The graph below show a typical Capital Stack formation in a commercial real estate deal.

Equity
Preferred Equity
Mezzanine Financing
2nd Lien Positions

1st Lien Positions

Taxes
Starting from the bottom, Taxes typically have the highest priority and in the event of a total loss, taxes would get any proceeds if any were available. This is one of the reasons that many people like to invest in tax liens because regardless of the debt, the taxes ultimately get paid or you get the asset.

Next up are 1st mortgages. If the 1st mortgage is say 60% of the investment, then the property would need to lose 40% of its value before the 1st Lien holders would sustain a loss (assuming the taxes are current). Since this type of 1st Lien is somewhat protected, the 1st lien investor usually gets the lowest overall return. (i.e. lowest risk)

As you move up the Capital Stack, each investment group is less protected, hence greater risk, hence higher return expectations. At the top, Equity has the greatest risk and hence the highest expectation.

All this seems very basic but far too often investors forget to take into account the level at which they are investing and the appropriate risk. To best highlight this I like to use a Band of Investment Approach to compare investments. Below is a simple Band of Investment analysis for a $1,000,000 property:

Investment A

Investment Class

Amount % of Investment Desired Return Cap. Rate
Allocated to Class
Equity 200,000 20% X 10% 2%
Debt 800,000 80% X 5% 4%
Indicated Capitalization Rate 6%
Now let’s look at the same investment with much less debt because the 1st Lien lender is not willing to move up to the 80% level in the Capital Stack. The resulting analysis might look like this:

Investment B

Investment Class

Amount % of Investment Desired Return Cap. Rate
Allocated to Class
Equity 500,000 50% X 10% 5%
Debt 500,000 50% X 4% 2%
Indicated Capitalization Rate 7%
As you can see, this analysis assumes that you are only interested in getting a 10% return to your invested dollars regardless of the risk. The debt has reduced the 1st lien investor’s desired return since they now have moved down the Capital Stack and reduces their risk.
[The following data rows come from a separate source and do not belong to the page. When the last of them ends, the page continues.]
-- ==== Sys2Proof/Laws/PerInstr.lean ====
section
/-! SUPPORT. The family Enc: the fields of an instruction's word lie in their ranges and its opcode is assigned, one
lemma per constructor of Instr. -/

namespace Sys2Proof.Laws.Enc

/-- The fields of an instruction that has words are in range, under an opcode of the map (R165, R175). -/
def Statement (i : Instr) : Prop := i.hasWord = true → i.raw.small ∧ assigned i.raw.op = true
The question is which is the riskier investment? A or B

Capitalization analysis would tell you that since B has a 7% cap. rate, B is the riskier investment.

A better answer might lie in the following:

Investment Class

Amount % of Investment Desired Return Cap.Rate
Allocated to Class
Equity 200,000 20% X 10% 2%
Mezz. Position 300,000 30% X 7% 2.1%
Debt 500,000 50% X 4% 2%
Indicated Capitalization Rate 6.1%

Doing a little reverse math, the above analysis would indicate that for Investment B above, as an investor, you should be willing to accept less return for Investment B because part of your investment now is represented by your Mezz. Position.

Application of the Capital Stack in Investment Decision Making require an investor to establish their risk/reward equation first. Many of the investment structures in the middle of the Capital Stack have gradations of higher return with each level of additional risk.

The Capital Stack analysis can be segregated into many different investment classes. It is important that an investor understand how conditions such as recourse debt, environmental risk, property condition, etc… impact their position in the Capital Stack. At one extreme, an investor purchasing a single family rental with full personal recourse debt represents little difference from an all cash buyer since his/her investment represent the entire Capital Stack.